Geometric approach to Hamiltonian dynamics and statistical mechanics

This paper is a review of results which have been recently obtained by applying mathematical concepts drawn, in particular, from differential geometry and topology, to the physics of Hamiltonian dynamical systems with many degrees of freedom of interest for statistical mechanics. The first part of the paper concerns the applications of methods used in classical differential geometry to study the chaotic dynamics of Hamiltonian systems. Starting from the identity between the trajectories of a dynamical system and the geodesics in its configuration space, a geometric theory of chaotic dynamics can be developed, which sheds new light on the origin of chaos in Hamiltonian systems.
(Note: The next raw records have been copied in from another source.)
/-- The registers of the BW_ block. -/
def regsBW : List RegDef := [
  ⟨0x2800, 8, 1, [⟨BW_CTRL_OVERSUB_IRQ_EN, .rw⟩, ⟨BW_CTRL_REG_EN, .rwl⟩]⟩,
  ⟨0x2808, 8, 1, [⟨BW_STATUS_MIN_SUM, .ro⟩, ⟨BW_STATUS_REFUSED, .rw1c⟩, ⟨BW_STATUS_OVERSUB_H1, .rw1c⟩, ⟨BW_STATUS_OVERSUB_H0, .rw1c⟩]⟩,
  ⟨0x2810, 8, 1, [⟨BW_MEM_LINES, .rwl⟩]⟩,
  ⟨0x2818, 8, 1, [⟨BW_SHORT_CLEAR, .wo⟩, ⟨BW_SHORT_WINDOWS, .ro⟩, ⟨BW_SHORT_SHORTFALL, .ro⟩]⟩,
  ⟨0x2820, 8, 1, [⟨BW_SCALE_H1_D, .ro⟩, ⟨BW_SCALE_H1_G, .ro⟩, ⟨BW_SCALE_H0_D, .ro⟩, ⟨BW_SCALE_H0_G, .ro⟩]⟩,
  ⟨0x2840, 8, 8, [⟨BW_CLASSMAP_VALID, .rwl⟩, ⟨BW_CLASSMAP_CLASS, .rwl⟩, ⟨BW_CLASSMAP_NODE_HI, .rwl⟩, ⟨BW_CLASSMAP_NODE_LO, .rwl⟩]⟩,
  ⟨0x2880, 8, 4, [⟨BW_MIN_MIN7, .rwl⟩, ⟨BW_MIN_MIN6, .rwl⟩, ⟨BW_MIN_MIN5, .rwl⟩, ⟨BW_MIN_MIN4, .rwl⟩, ⟨BW_MIN_MIN3, .rwl⟩, ⟨BW_MIN_MIN2, .rwl⟩, ⟨BW_MIN_MIN1, .rwl⟩, ⟨BW_MIN_MIN0, .rwl⟩]⟩,
  ⟨0x28A0, 8, 2, [⟨BW_WT_WT15, .rwl⟩, ⟨BW_WT_WT14, .rwl⟩, ⟨BW_WT_WT13, .rwl⟩, ⟨BW_WT_WT12, .rwl⟩, ⟨BW_WT_WT11, .rwl⟩, ⟨BW_WT_WT10, .rwl⟩, ⟨BW_WT_WT9, .rwl⟩, ⟨BW_WT_WT8, .rwl⟩, ⟨BW_WT_WT7, .rwl⟩, ⟨BW_WT_WT6, .rwl⟩, ⟨BW_WT_WT5, .rwl⟩, ⟨BW_WT_WT4, .rwl⟩, ⟨BW_WT_WT3, .rwl⟩, ⟨BW_WT_WT2, .rwl⟩, ⟨BW_WT_WT1, .rwl⟩, ⟨BW_WT_WT0, .rwl⟩]⟩,
  ⟨0x2900, 8, 16, [⟨BW_PLIM_FB_MAX, .rwl⟩, ⟨BW_PLIM_HQ_MAX, .rwl⟩]⟩,
  ⟨0x2C00, 8, 32, [⟨BW_EGR_CNT_CLEAR, .wo⟩, ⟨BW_EGR_CNT_COUNT, .ro⟩]⟩,
  ⟨0x2D00, 8, 32, [⟨BW_FILL_CNT_CLEAR, .wo⟩, ⟨BW_FILL_CNT_COUNT, .ro⟩]⟩]

/-- The registers of the PG_ block. -/
def regsPG : List RegDef := [
  ⟨0x3000, 8, 1, [⟨PG_CTRL_T_LIMIT, .rwl⟩, ⟨PG_CTRL_T_HYST, .rwl⟩, ⟨PG_CTRL_REL_PCT, .rwl⟩, ⟨PG_CTRL_REL_HOLD, .rwl⟩, ⟨PG_CTRL_FF_PCT, .rwl⟩, ⟨PG_CTRL_BOOST_PCT, .rwl⟩, ⟨PG_CTRL_BOOST_HOLD, .rwl⟩, ⟨PG_CTRL_FAILSAFE_LEVEL, .rwl⟩, ⟨PG_CTRL_TEL_MISS_MAX, .rwl⟩, ⟨PG_CTRL_APPLY_OFF, .rwl⟩, ⟨PG_CTRL_LOG_IRQ_EN, .rw⟩, ⟨PG_CTRL_BOOST_EN, .rwl⟩, ⟨PG_CTRL_FIXED_FREQ, .rwl⟩, ⟨PG_CTRL_GOV_EN, .rwl⟩]⟩,
  ⟨0x3008, 8, 1, [⟨PG_STATUS_TEMP, .ro⟩, ⟨PG_STATUS_L_FF, .ro⟩, ⟨PG_STATUS_L_TH, .ro⟩, ⟨PG_STATUS_L_FB, .ro⟩, ⟨PG_STATUS_BOOST, .ro⟩, ⟨PG_STATUS_TEL_FAIL, .rw1c⟩]⟩,
  ⟨0x3010, 8, 1, [⟨PG_TEL_CNT_CLEAR, .wo⟩, ⟨PG_TEL_CNT_BAD, .ro⟩, ⟨PG_TEL_CNT_GOOD, .ro⟩]⟩,
  ⟨0x3018, 8, 1, [⟨PG_DROOP_COUNT, .ro⟩, ⟨PG_DROOP_HOLD, .rwl⟩, ⟨PG_DROOP_LEVEL, .rwl⟩, ⟨PG_DROOP_THRESH, .rwl⟩]⟩,
  ⟨0x3020, 8, 1, [⟨PG_LEVEL_LEVELS, .ro⟩]⟩,
  ⟨0x3028, 8, 1, [⟨PG_PHASE_HINT_PID, .rw⟩, ⟨PG_PHASE_HINT_PHASE, .rw⟩]⟩,
  ⟨0x3030, 8, 1, [⟨PG_ACT_WT_W_MEM, .rwl⟩, ⟨PG_ACT_WT_W_EGR, .rwl⟩, ⟨PG_ACT_WT_W_GRANT_S, .rwl⟩, ⟨PG_ACT_WT_W_GRANT_L, .rwl⟩, ⟨PG_ACT_WT_W_MACT, .rwl⟩]⟩,
  ⟨0x3038, 8, 1, [⟨PG_CORES_CORE_HI, .rwl⟩, ⟨PG_CORES_CORE_LO, .rwl⟩]⟩,
  ⟨0x3040, 8, 1, [⟨PG_CORE_REG_ADDR, .rwl⟩]⟩,
  ⟨0x3048, 8, 1, [⟨PG_ACT_REPORT_PID, .wo⟩, ⟨PG_ACT_REPORT_MACT, .wo⟩]⟩,
  ⟨0x3080, 8, 8, [⟨PG_RAIL_CFG_VALID, .rwl⟩, ⟨PG_RAIL_CFG_KIND, .rwl⟩, ⟨PG_RAIL_CFG_I_IDLE, .rwl⟩, ⟨PG_RAIL_CFG_I_PEAK, .rwl⟩, ⟨PG_RAIL_CFG_I_LIMIT, .rwl⟩]⟩,
  ⟨0x30C0, 8, 8, [⟨PG_RAIL_MEAS_SEQ, .ro⟩, ⟨PG_RAIL_MEAS_IPEAK, .ro⟩, ⟨PG_RAIL_MEAS_VOLT, .ro⟩, ⟨PG_RAIL_MEAS_CURRENT, .ro⟩]⟩,
  ⟨0x3100, 16, 4, [⟨PG_GROUP_VALID, .rwl⟩, ⟨PG_GROUP_PID, .rwl⟩, ⟨PG_GROUP_GLEAD, .rwl⟩, ⟨PG_GROUP_GPERIOD, .rwl⟩, ⟨PG_GROUP_HOSTS, .rwl⟩]⟩,
  ⟨0x3108, 16, 4, [⟨PG_GSTAT_CLEAR, .wo⟩, ⟨PG_GSTAT_LOST, .rw1c⟩, ⟨PG_GSTAT_L_GRP, .ro⟩, ⟨PG_GSTAT_MISS, .ro⟩, ⟨PG_GSTAT_STRAGGLE, .ro⟩, ⟨PG_GSTAT_CLAMP, .ro⟩]⟩,
  ⟨0x3140, 8, 1, [⟨PG_PH_SEL_ENTRY, .rw⟩]⟩,
  ⟨0x3148, 8, 1, [⟨PG_PH_VIEW0_VALID, .ro⟩, ⟨PG_PH_VIEW0_ANY, .ro⟩, ⟨PG_PH_VIEW0_PID, .ro⟩, ⟨PG_PH_VIEW0_PHASE, .ro⟩, ⟨PG_PH_VIEW0_SAMPLES, .ro⟩]⟩,
  ⟨0x3150, 8, 1, [⟨PG_PH_VIEW1_LAST_USE, .ro⟩, ⟨PG_PH_VIEW1_D_MEM, .ro⟩, ⟨PG_PH_VIEW1_D_SRAM, .ro⟩, ⟨PG_PH_VIEW1_D_LOGIC, .ro⟩]⟩,
  ⟨0x3200, 8, 16, [⟨PG_ENERGY_CLEAR, .wo⟩, ⟨PG_ENERGY_UJ, .ro⟩]⟩,
  ⟨0x3280, 8, 1, [⟨PG_ENERGY_UNATTR_CLEAR, .wo⟩, ⟨PG_ENERGY_UNATTR_UJ, .ro⟩]⟩,
  ⟨0x3300, 8, 1, [⟨PG_LOG_SEL_ENTRY, .rw⟩]⟩,
  ⟨0x3308, 8, 1, [⟨PG_LOG0_WORD, .ro⟩]⟩,
  ⟨0x3310, 8, 1, [⟨PG_LOG1_WORD, .ro⟩]⟩,
  ⟨0x3318, 8, 1, [⟨PG_LOG_STATUS_OVF, .rw1c⟩, ⟨PG_LOG_STATUS_COUNT, .ro⟩, ⟨PG_LOG_STATUS_HEAD, .ro⟩]⟩]

/-- The registers of the AG_ block. -/
def regsAG : List RegDef := [
  ⟨0x3800, 8, 1, [⟨AG_CTRL_IDLE_RET, .rwl⟩, ⟨AG_CTRL_IDLE_OFF, .rwl⟩, ⟨AG_CTRL_PERIOD, .rwl⟩, ⟨AG_CTRL_PLAN_IRQ_EN, .rw⟩, ⟨AG_CTRL_MEAS_EN, .rwl⟩, ⟨AG_CTRL_OFF_EN, .rwl⟩, ⟨AG_CTRL_GATE_EN, .rwl⟩]⟩,
  ⟨0x3808, 8, 1, [⟨AG_PSTATE_OFF_HELD_H1, .ro⟩, ⟨AG_PSTATE_OFF_HELD_H0, .ro⟩, ⟨AG_PSTATE_FLUSH_H1, .ro⟩, ⟨AG_PSTATE_FLUSH_H0, .ro⟩, ⟨AG_PSTATE_HELD, .ro⟩, ⟨AG_PSTATE_H1_STATE, .ro⟩, ⟨AG_PSTATE_H0_STATE, .ro⟩]⟩,
  ⟨0x3810, 8, 1, [⟨AG_WAKE_CNT_CLEAR, .wo⟩, ⟨AG_WAKE_CNT_H1, .ro⟩, ⟨AG_WAKE_CNT_H0, .ro⟩]⟩,
  ⟨0x3818, 8, 1, [⟨AG_MON_SEL_MON, .rw⟩]⟩,
  ⟨0x3820, 8, 1, [⟨AG_MON_VIEW_SLOW, .ro⟩, ⟨AG_MON_VIEW_RATIO, .ro⟩, ⟨AG_MON_VIEW_BASE, .ro⟩, ⟨AG_MON_VIEW_COUNT, .ro⟩]⟩,
  ⟨0x3828, 8, 1, [⟨AG_MEAS_STATUS_VALID, .ro⟩, ⟨AG_MEAS_STATUS_PROV, .ro⟩, ⟨AG_MEAS_STATUS_FULL_EXISTS, .ro⟩, ⟨AG_MEAS_STATUS_ACT, .ro⟩, ⟨AG_MEAS_STATUS_SKIPPED, .ro⟩, ⟨AG_MEAS_STATUS_SETS, .ro⟩]⟩,
  ⟨0x3830, 8, 1, [⟨AG_MEAS_TICK_TICK, .ro⟩]⟩,
  ⟨0x3838, 8, 1, [⟨AG_ASSIST_THR_T7, .rwl⟩, ⟨AG_ASSIST_THR_T6, .rwl⟩, ⟨AG_ASSIST_THR_T5, .rwl⟩, ⟨AG_ASSIST_THR_T4, .rwl⟩, ⟨AG_ASSIST_THR_T3, .rwl⟩, ⟨AG_ASSIST_THR_T2, .rwl⟩, ⟨AG_ASSIST_THR_T1, .rwl⟩]⟩,
  ⟨0x3840, 8, 1, [⟨AG_VSTEP_VMAX, .rwl⟩, ⟨AG_VSTEP_PER_STEP, .rwl⟩]⟩,
  ⟨0x3848, 8, 1, [⟨AG_PLAN_GROUP_VOFF, .ro⟩, ⟨AG_PLAN_GUARD, .ro⟩, ⟨AG_PLAN_VOFF, .ro⟩, ⟨AG_PLAN_VOFF_BASE, .ro⟩, ⟨AG_PLAN_APPLIED_H1, .ro⟩, ⟨AG_PLAN_APPLIED_H0, .ro⟩, ⟨AG_PLAN_ASSIST, .ro⟩, ⟨AG_PLAN_ASSIST_BASE, .ro⟩]⟩,
  ⟨0x3850, 8, 1, [⟨AG_REC_CTRL_WRITE, .wo⟩, ⟨AG_REC_CTRL_BUSY, .ro⟩, ⟨AG_REC_CTRL_DONE, .rw1c⟩, ⟨AG_REC_CTRL_RESULT, .ro⟩, ⟨AG_REC_CTRL_BANK, .ro⟩, ⟨AG_REC_CTRL_SOURCE, .ro⟩, ⟨AG_REC_CTRL_SEQ, .ro⟩]⟩,
  ⟨0x3858, 8, 1, [⟨AG_POH_LAST_WRITE, .ro⟩, ⟨AG_POH_NOW, .ro⟩]⟩]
In fact, it appears that chaos can be induced not only by negative curvatures, as was originally surmised, but also by positive curvatures, provided the curvatures are fluctuating along the geodesics. In the case of a system with a large number of degrees of freedom it is possible to give an analytical estimate of the largest Lyapunov exponent by means of a geometric model independent of the dynamics. In the second part of the paper the phenomenon of phase transitions is addressed and it is here that topology comes into play. In fact, when a system undergoes a phase transition, the fluctuations of the configuration-space curvature exhibit a singular behavior at the phase transition point, which can be qualitatively reproduced using geometric models. In these models the origin of the singular behavior of the curvature fluctuations appears to be caused by a topological transition in configuration space. This leads us to put forward a Topological Hypothesis (TH). The content of the TH is that phase transitions would be related at a deeper level to a change in the topology of the configuration space of the system.